What you are asked to do:
The count of lines below that include the string "watch" is the whole answer; write it alone.

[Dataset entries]
=== Section Start ===

theorem During.ended (d : During s (s.afterTake k) L x areas) {t : State} {a : Answer}
    (end_ : Concludes x t k (s.offered k) a) : Ended L x t (cellAreas (s.nextCell k)) := by
  have at_ : x.layout.cell (s.offered k).list (s.offered k).index = s.nextCell k := by rw [d.held.1]; rfl
  have bytes := x.doneCell_keeps (s.offered k) a at_
  have causes := x.completed_causes (s.offered k) a
  unfold Concludes at end_
  generalize decide (byteOf (t.peek (t.nextCell k)) 0 = cellPosted) = posted at end_
  refine ⟨?frame, by rw [end_], by rw [end_], by rw [end_]; exact ⟨rfl, rfl, rfl, rfl, rfl⟩,
    fun i hi => ?causes, fun p hp => ?bytes⟩
  case frame =>
    have := d.frame
    rw [end_, this]
    rfl
  case causes =>
    have tcauses : t.causes = (x.completed (s.offered k) a).causes := by rw [end_]
    rw [tcauses, causes, decide_eq_false (show ¬ i = 2 by omega), Bool.and_false, Bool.or_false]
  case bytes =>
    rw [← bytes p hp, end_]

/-- The completion that ends the work on a cell (R164, R166). -/
theorem During.complete (d : During s (s.afterTake k) L x areas) (region : RegionValid s) (sound : s.failing = none)
    (hn : n < s.layout.tableSize) (work : areas ⊆ (s.layout.record n, 64) :: s.noticeAreas) (a : Answer) :
    ∃ t, completeCell (s.offered k) a x = .ok () t ∧ Served s t.drive k a ∧ Ended L x t.drive (cellAreas (s.nextCell k)) := by
  have index : x.lists[k].eligible = false := by
    rw [d.intake.1]
    exact congrArg ListState.eligible (Vector.getElem_set_self _)
  obtain ⟨t, run, end_⟩ := completeCell_concludes (d.held.2.2.1.trans sound) (show (s.offered k).list = k from rfl) index a
  refine ⟨t, run, ⟨d.takenFrom region hn work end_, d.doneCell end_, ?_⟩, d.ended end_⟩
  exact (congrArg (fun u : State => u.lists[k].eligible) end_).trans (congrArg ListState.eligible (Vector.getElem_set_self _))

end

/-! ### The changes of the ledger -/

theorem State.countZone_ledgerwise (z : ZoneNo) (occ exp : Int) : Ledgerwise fun s => s.countZone z occ exp :=
  ⟨fun _ _ => rfl, fun _ => rfl⟩

theorem State.countLive_ledgerwise (c : ClassNo) (d : Int) : Ledgerwise fun s => s.countLive c d :=
  ⟨fun _ _ => rfl, fun _ => rfl⟩

theorem State.raiseHighest_ledgerwise (c : ClassNo) (b : Nat) : Ledgerwise fun s => s.raiseHighest c b :=
  ⟨fun _ _ => rfl, fun _ => rfl⟩

theorem State.setFaultHold_ledgerwise (z : ZoneNo) : Ledgerwise fun s => s.setFaultHold z :=
  ⟨fun _ _ => rfl, fun _ => rfl⟩

/-- A change of the watch pool is a change of the ledger. -/
theorem State.withLedger_of_pool {L t : State} {watch : List WatchEntry} {dueQueue : List Nat} {unwatched : Nat}
    (h : t = { L with watch := watch, dueQueue := dueQueue, unwatched := unwatched }) : t = L.withLedger t := by
  rw [h]
  rfl

theorem Ledgerwise.ite {c : Prop} [Decidable c] {f g : State → State} (hf : Ledgerwise f) (hg : Ledgerwise g) :
    Ledgerwise fun s => if c then f s else g s := by
  by_cases h : c
  · simpa only [h, ↓reduceIte] using hf
  · simpa only [h, ↓reduceIte] using hg

theorem State.noteBake_ledgerwise (a b : Account) : Ledgerwise fun s => s.noteBake a b :=
  .ite .refl (State.raiseHighest_ledgerwise _ _)

theorem State.countAmend_ledgerwise (a b : Account) : Ledgerwise fun s => s.countAmend a b := by
  have zone : Ledgerwise fun s : State => match a.zone with
      | some z => s.countZone z 0 (b.expiredCount - a.expiredCount)
      | none => s := by
    cases a.zone with
    | none => exact .refl
    | some z => exact State.countZone_ledgerwise _ _ _
  exact .ite zone ((State.raiseHighest_ledgerwise _ _).comp ((State.countLive_ledgerwise _ _).comp
    ((State.countLive_ledgerwise _ _).comp zone)))

theorem State.removeEntry_ledgerwise (n : Nat) : Ledgerwise fun s => s.removeEntry n where
  besides L u := by
    unfold State.removeEntry
    have : (L.besides u).entryOf n = L.entryOf n := rfl
    rw [this]
    cases L.entryOf n <;> rfl
  change L := State.withLedger_of_pool (L.removeEntry_frame n)

theorem State.insertEntry_ledgerwise (n : Nat) (z : ZoneNo) (c : ClassNo) (threshold : DWord) (stage : Stage) :
    Ledgerwise fun s => (s.insertEntry n z c threshold stage).1 where
  besides L u := by
    have removed := (State.removeEntry_ledgerwise n).besides L u
    simp only [State.insertEntry, removed]
    have : ((L.removeEntry n).besides u).freePosition = (L.removeEntry n).freePosition := rfl
    rw [this]
    cases (L.removeEntry n).freePosition <;> rfl
  change L := State.withLedger_of_pool (L.insertEntry_frame n z c threshold stage)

=== Section End ===

Task output:
3